I have currently having troubles with a basic socket stress.

The socket are setup to use non-blocking I/O.

During this stress-test, the kernel is running mbuf exhaustion, the goal is to
see system limits.

If the program make a write on a socket during this mbuf exhaustion, it become
blocked in "write" system call. The status of the process is "zonelimit" and
whole network I/O fall in timeout.

I have found the root cause of the block  :
http://svnweb.freebsd.org/base/head/sys/kern/uipc_socket.c?view=markup#l1279

So, the question is : Why m_uiotombuf is called with a blocking parameter
(M_WAITOK) even if is for a non-blocking socket ?

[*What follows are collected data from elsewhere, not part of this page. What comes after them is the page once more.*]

/-- The end of a cycle and the agenda of the next. -/
def State.tick (s : State) : State :=
  let s1 := ({ s.endOfCycle with cycle := s.cycle + 1, focus := {} } : State).keyBanks
  let rest := s1.inputs.filter fun (t, _) => decide (s1.cycle < t)
  { s1 with agenda := s1.turns, inputs := rest, dies := s1.dies.zipIdx.map fun (x, d) => x.advance s1.cycle (s1.heldInst d) }

/-! The fetch of a turn. -/

/-- What a turn brings: nothing to decode, the bits of an instruction, or the row of a register write or an event, with the state in which it runs. -/
inductive Fetched where
  | idle (s : State)
  | code (c : Code) (s : State)
  | row (i : Instr) (s : State)

/-- May the word of a frozen page go on: a bounded hold that ends while a pre-emption waits (R152)? -/
def State.finishes (s : State) (p : Nat) : Bool :=
  let pg := s.page p
  match pg.phase, s.owner p with
  | .until c, some t => !s.trapped t && decide (c ≤ s.cycle ∧ 0x80 ≤ pg.word.toNat / 2 ^ 56)
  | _, _ => false

/-- Does the sequencer of a page run its word in this cycle (R151, R152, R380, R398)? -/
def State.seqRuns (s : State) (p : Nat) : Bool :=
  let pg := s.page p
  let stands := match pg.phase with
    | .ready => true
    | .until _ => true
    | .kern => true
    | .join => true
    | .granted => true
    | _ => false
  pg.running && pg.halted.isNone && stands && (if pg.frozen then s.finishes p else !pg.yielded)
    && (match s.owner p with
      | none => false
      | some t => !s.holds t (.seq p))

/-- A sequencer turn: the word at the program counter, or trap(program, seq_end) at its end (R152). -/
def State.fetchSeq (s : State) (p : Nat) : Fetched :=
  if !s.seqRuns p then .idle s
  else if (s.page p).nwords ≤ (s.page p).pc.toNat then .idle (s.seqTrap p 1 3)
  else .code (.seq (s.page p).word) { s with focus := { s.focus with page := p } }

/-- An element word turn (R16). -/
def State.fetchElem (s : State) (p c side : Nat) : Fetched :=
  match s.wordFocus p c side with
  | none => .idle s
  | some f => .code (.elem ({ s with focus := f } : State).focusWord) { s with focus := f }

/-- Does a graph instance run a word in this turn? -/
def GInst.runs (g : GInst) : Bool := g.live && decide (g.phase = .ready ∨ g.phase = .hold)

/-- A graph turn: the word at the instance's program counter; past the end it is graph fault 7 (R269). -/
def State.fetchGraph (s : State) (d k : Nat) : Fetched :=
  let g := s.inst d k
  if !g.runs then .idle s
  else if g.code.length ≤ g.pc then .idle (s.gfault d k 7)
  else .code (.graph (g.code.getD g.pc 0)) { s with focus := { s.focus with die := d, inst := k } }

/-- A packet turn: a packet that the channel has queued, else 64 bytes of its ring, which join the queue while the partition is quiesced (R425); a ring access
that is refused closes the channel (R472). -/
def State.fetchPacket (s : State) (part k : Nat) : Fetched :=
  let c := s.chan part k
  match if s.quiesced part then none else c.queued.head? with
  | some bits => if c.acts then .code (.packet { part := part, chan := k, bits := bits }) s else .idle s
  | none =>
    if !c.takes then .idle s
    else
      let a := BitVec.ofNat 64 (fld c.reg 63 0 + 64 * (c.hhead % c.size))
      match s.fnRead (part + 1) a 64 with
      | some bs =>
        if s.quiesced part then .idle (s.queuePacket part k bs) else .code (.packet { part := part, chan := k, bits := BitVec.ofNat 512 (leNat bs) }) s
      | none => .idle (s.ringRefused part k a)

/-- A command turn: the code in the mailbox of the function served next (R431). -/
def State.fetchCommand (s : State) (fn : Nat) : Fetched :=
  if s.tum.queue.head? = some fn then .code (.command (BitVec.ofNat 8 (fld (s.tmbx fn) 71 64)) fn) s else .idle s

def State.fetch (s : State) : Turn → Fetched
  | .land p c => .idle (s.land p c)
  | .word p c side => s.fetchElem p c side
  | .seq p => s.fetchSeq p
  | .graph d k => s.fetchGraph d k
  | .command fn => s.fetchCommand fn
  | .packet n k => s.fetchPacket n k
  | .write w => .row (s.regRow w) { s with focus := { s.focus with wr := w } }
  | .event e => .row e.instr { s with focus := { s.focus with ev := e } }

/-- Bits that are no instruction: an unknown command completes with status 0x01 (R432); in the other planes the loader lets none run (R78). -/
def State.badCode (s : State) (c : Code) : Res :=
  match c with
  | .command _ fn => .next (s.mailDone fn 0x01)
  | .elem _ => .fault (.reservedWord 0)
  | .seq _ => .fault (.reservedWord 1)
  | .graph _ => .fault (.reservedWord 2)
  | .packet _ => .fault (.reservedWord 3)

end Sys2Proof.Machine
end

Then, if M_NOWAIT is used, maybe it will be usefull to have an 'ENOMEM' error.

This is a bit of an catch-22 we have here.  Trouble is that when
we return with EAGAIN the next select/poll cycle will tell you
that this and possibly other sockets are writeable again, when in
fact they are not due to kernel memory shortage.  Then the application
will tightly loop around the "writeable" non-writeable sockets.
It's about the interaction of write with O_NONBLOCK and select/poll
on the socket.

Do you have any references how other OSes behave, in particular
Linux?

I've added bde@ as our resident standards compliance expert.
Hopefully he can give us some more insight on this issue.